The giddy heist-movie energy of what ensues powers the first half of Gold Diggers: It’s all teens high on hormones and lemonade, pickpocketing their classmates for glory. But Sathian capably balances the slick pleasures of Neil and Anita’s small-time crimes with a clear-eyed foreboding. These characters are stealing, even sinning. And they will be punished for it.

So when Sathian skips forward in time to 2016 in the second half of the novel, Neil has been fundamentally changed by his winner-take-all ruthlessness. He is still purposeless, still struggling to find a sense of self that exists outside of his parents’ ambitions and his desire for his peers’ approval. He’s a history grad student at Berkeley now, struggling to peck away at his dissertation, filled with mixed envy and disdain for the friends who rode the tech bubble to California like modern-day gold seekers. Still, he is haunted by what he did in high school.
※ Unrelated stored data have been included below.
-- ==== Sys2Proof/Decode.lean ====
section
/-! DEFINITION. The decoder: bytes to fields (R66, R74–R77), the checks 2, 3, 5 and 6 of R94, and fields to an
instruction. After it the encoder, written from the same tables. -/
namespace Sys2Proof

/-! ### Bytes and words -/

/-- The little-endian 32-bit word of four bytes (R66). -/
def le32 (b0 b1 b2 b3 : Byte) : BitVec 32 := b3 ++ b2 ++ b1 ++ b0

/-- The little-endian 64-bit word of eight bytes (R66). -/
def le64 (b0 b1 b2 b3 b4 b5 b6 b7 : Byte) : BitVec 64 := le32 b4 b5 b6 b7 ++ le32 b0 b1 b2 b3

/-- The bytes of a 32-bit word, lowest first. -/
def bytes32 (x : BitVec 32) : List Byte :=
  [x.extractLsb' 0 8, x.extractLsb' 8 8, x.extractLsb' 16 8, x.extractLsb' 24 8]

/-- The bytes of a 64-bit word, lowest first. -/
def bytes64 (x : BitVec 64) : List Byte := bytes32 (x.extractLsb' 0 32) ++ bytes32 (x.extractLsb' 32 32)

/-! ### Fields -/

/-- The fields of the base word (R75); the extension's are zero. -/
def Raw.ofBase (form : Form) (w : BitVec 64) : Raw :=
  { form, op := w.extractLsb' 56 8, dist := w.extractLsb' 51 3, wait := w.extractLsb' 39 12,
    setf := w.extractLsb' 35 4, pg := w.extractLsb' 32 3, vd := w.extractLsb' 22 10, va := w.extractLsb' 12 10,
    vb := w.extractLsb' 2 10, ea := w.getLsbD 1, eb := w.getLsbD 0, vc := 0, ec := false, rm := 0, ty := 0, fn := 0,
    hasImm := false, imm := 0 }

/-- The fields of the extension word (R75). -/
def Raw.withExt (r : Raw) (x : BitVec 32) : Raw :=
  { r with vc := x.extractLsb' 22 10, ec := x.getLsbD 21, rm := x.extractLsb' 18 3, ty := x.extractLsb' 14 4,
           fn := x.extractLsb' 0 14 }

/-- The 8-byte form stands for the 12-byte form in which VC, EC and FN are 0 (R76). -/
def Raw.fill8 (r : Raw) : Raw :=
  match shapeOf r.op 0 with
  | some s => { r with rm := s.rm8, ty := s.dflt }
  | none => r

/-- The fields of the first instruction of a list of bytes, with the bytes that follow it; check 2 of R94. -/
def parse : List Byte → Except DecodeErr (Raw × List Byte)
  | b0 :: b1 :: b2 :: b3 :: b4 :: b5 :: b6 :: b7 :: rest =>
    let w := le64 b0 b1 b2 b3 b4 b5 b6 b7
    match (w.extractLsb' 54 2).toNat with
    | 0 => .ok ((Raw.ofBase .f8 w).fill8, rest)
    | 1 => match rest with
      | c0 :: c1 :: c2 :: c3 :: rest => .ok ((Raw.ofBase .f12 w).withExt (le32 c0 c1 c2 c3), rest)
      | _ => .error .truncated
    | 2 => match rest with
      | c0 :: c1 :: c2 :: c3 :: c4 :: c5 :: c6 :: c7 :: rest =>
        .ok (((Raw.ofBase .f16 w).withExt (le32 c4 c5 c6 c7)).I (le32 c0 c1 c2 c3), rest)
      | _ => .error .truncated
    | _ => .error .badLength
  | _ => .error .truncated

namespace Fld
def some {α : Type} (e : DecodeErr) : Option α → Except DecodeErr α
  | Option.some x => .ok x
  | Option.none => .error e
def guard (e : DecodeErr) (b : Bool) : Except DecodeErr Unit := if b then .ok () else .error e
/-- A register field (R84). -/
def reg (b : BitVec 10) : Except DecodeErr Opnd := some .illegalOperand (Opnd.ofCode b)
def src (b : BitVec 10) (e : Bool) : Except DecodeErr RegSrc := do
  let o ← reg b
  pure { o, e }
end Fld

/-- The flag of SETF; 15 names none (R75). -/
def Raw.flag (r : Raw) : Option (Fin 12) := if h : r.setf.toNat < 12 then some ⟨r.setf.toNat, h⟩ else none

def Raw.dep (r : Raw) : Dep := { form := r.form, dist := r.dist, wait := r.wait, setf := r.flag, pg := r.pg }

/-- The last source: a register field, or the immediate in the 16-byte form (R77). -/
def Raw.last (r : Raw) (b : BitVec 10) (e : Bool) : Except DecodeErr Src :=
  if r.hasImm then .ok (.imm r.imm) else do
    let x ← Fld.src b e
    pure (.reg x)

def Raw.disp (r : Raw) : Option (BitVec 32) := if r.hasImm then some r.imm else none

def Raw.gaddr (r : Raw) : Except DecodeErr GAddr := do
  let base ← Fld.src r.va r.ea
  let off ← Fld.src r.vb r.eb
  pure { base, off, disp := r.disp }

def Raw.saddr (r : Raw) : Except DecodeErr SAddr := do
  let off ← Fld.src r.va r.ea
  pure { off, disp := r.disp }

/-- A destination that is named only when `b` holds. -/
def Raw.optD (r : Raw) (b : Bool) : Except DecodeErr (Option Opnd) :=
  if b then do
    let o ← Fld.reg r.vd
    pure (some o)
  else if r.vd = 0 then .ok none else .error .unusedField

/-- The index of SYMID, the grid of WAITCH: absent with FN[1] = 1 (R334, R383). -/
def Raw.optA (r : Raw) : Except DecodeErr (Option Src) :=
  if r.fn.getLsbD 1 then
    if r.hasImm then .error .formRefused
    else if r.va = 0 ∧ !r.ea then .ok none else .error .unusedField
  else do
    let x ← r.last r.va r.ea
    pure (some x)

/-- The carry in of IADDC and ISUBB (R174). -/
def Raw.cin (r : Raw) : Except DecodeErr (Option PNum) :=
  if r.fn.getLsbD 2 then (if r.fn.extractLsb' 8 3 = 0 then .ok none else .error .unusedField)
  else .ok (some (r.fn.extractLsb' 8 3))

/-- The optional predicate of SHFL (R230). -/
def Raw.optP (r : Raw) : Except DecodeErr (Option PNum) :=
  if r.fn.getLsbD 1 then .ok (some (r.fn.extractLsb' 11 3))
  else if r.fn.extractLsb' 11 3 = 0 then .ok none else .error .unusedField

/-- The lookup table of PLOP: IMM[7:0], with the rest 0 (R236). -/
def Raw.lut (r : Raw) : Except DecodeErr (BitVec 8) :=
  if r.imm.extractLsb' 8 24 = 0 then .ok (r.imm.setWidth 8) else .error .badConstant

/-- The code of TRAP (R227). -/
def Raw.trapCode (r : Raw) : Except DecodeErr (BitVec 16) :=
  if r.hasImm then
    if r.fn = 0 ∧ r.imm.extractLsb' 16 16 = 0 then .ok (r.imm.setWidth 16) else .error .badConstant
  else .ok (r.fn.setWidth 16)

def FenceKind.ofBits (x : BitVec 3) : Except DecodeErr FenceKind :=
  match x.toNat with
  | 1 => .ok .acq
  | 2 => .ok .rel
  | 3 => .ok .ar
  | 7 => .ok .sc
  | _ => .error .badSelector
The structural choices here are heavily reminiscent of those in Jonathan Lethem’s much-admired debut Fortress of Solitude, which also sees its cynical East Coast protagonist fleeing to Berkeley, haunted by the mildly supernatural betrayals he committed as a teenager. But Sathian is a fundamentally more optimistic novelist than Lethem. She is willing to offer her characters redemption for their sins.

And it’s easy to root for Neil’s redemption. He is an occasionally monstrous figure, selfish and petty and shallow in a painfully teenage way. But he’s caught in a system that has left him with no winning moves: He has to succeed, or what are all his parents’ sacrifices for? And yet how can he win when there can only ever be one real winner? And what would success even look like for him? It’s because these questions are unresolvable that as an adult, Neil considers both himself and Anita to be “conceptual orphans.”

“We had not grown up imbibing stories that implicitly conveyed answers to the basic questions of being,” he thinks: “What did it feel like to fall in love in America, to take oneself for granted, in America? Starved as we were for clues about how to live, we would grip like mad on to anything that lent a possible way of being.” Gold offered that possibility, until it didn’t.

Sathian’s most compelling figure, though, is Anita. She’s a pageant queen as a teenager, working to discard the social liability of an association with Neil; Neil’s sister refers to her dismissively as a “climber.” But she’s loyal enough to their old friendship to bring him into her gold plan without second thoughts. And when we meet her as an adult, her suspended animation is dramatically different from Neil’s. She’s working a series of well-paying jobs that come with low social status, like event planning; she’s flitting in and out of a long-term relationship with a guy both she and everyone around her considers too good for someone like her, because she will clearly never achieve anything meaningful.

“Meaningful” in Anita and Neil’s circles means something specific: a job that is well-paying, with high social status, that will lead to marriage and children. It’s the dream of America, and it is what these characters were taught they had to strive for, in order to justify the sacrifices of their parents. It’s “immigrant shit.”

The project of Gold Diggers is to deconstruct that dream. But what makes the novel so compelling is the playfulness with which Sathian deconstructs it. You feel for the characters and the ways they have been warped by their pursuit of greatness and the ways they are haunted by their sins — but also, there are heists and alchemy. It’s a blast.

For both Neil and Anita, redemption can come only by making full use of what they took — and in finding a way to give it back. Their attempt to find a way to accomplish both of those objectives takes up the second half of the novel.

And if it turns out that redemption takes the form of a heist, with a mystical interlude to boot? Well, that’s just a bonus.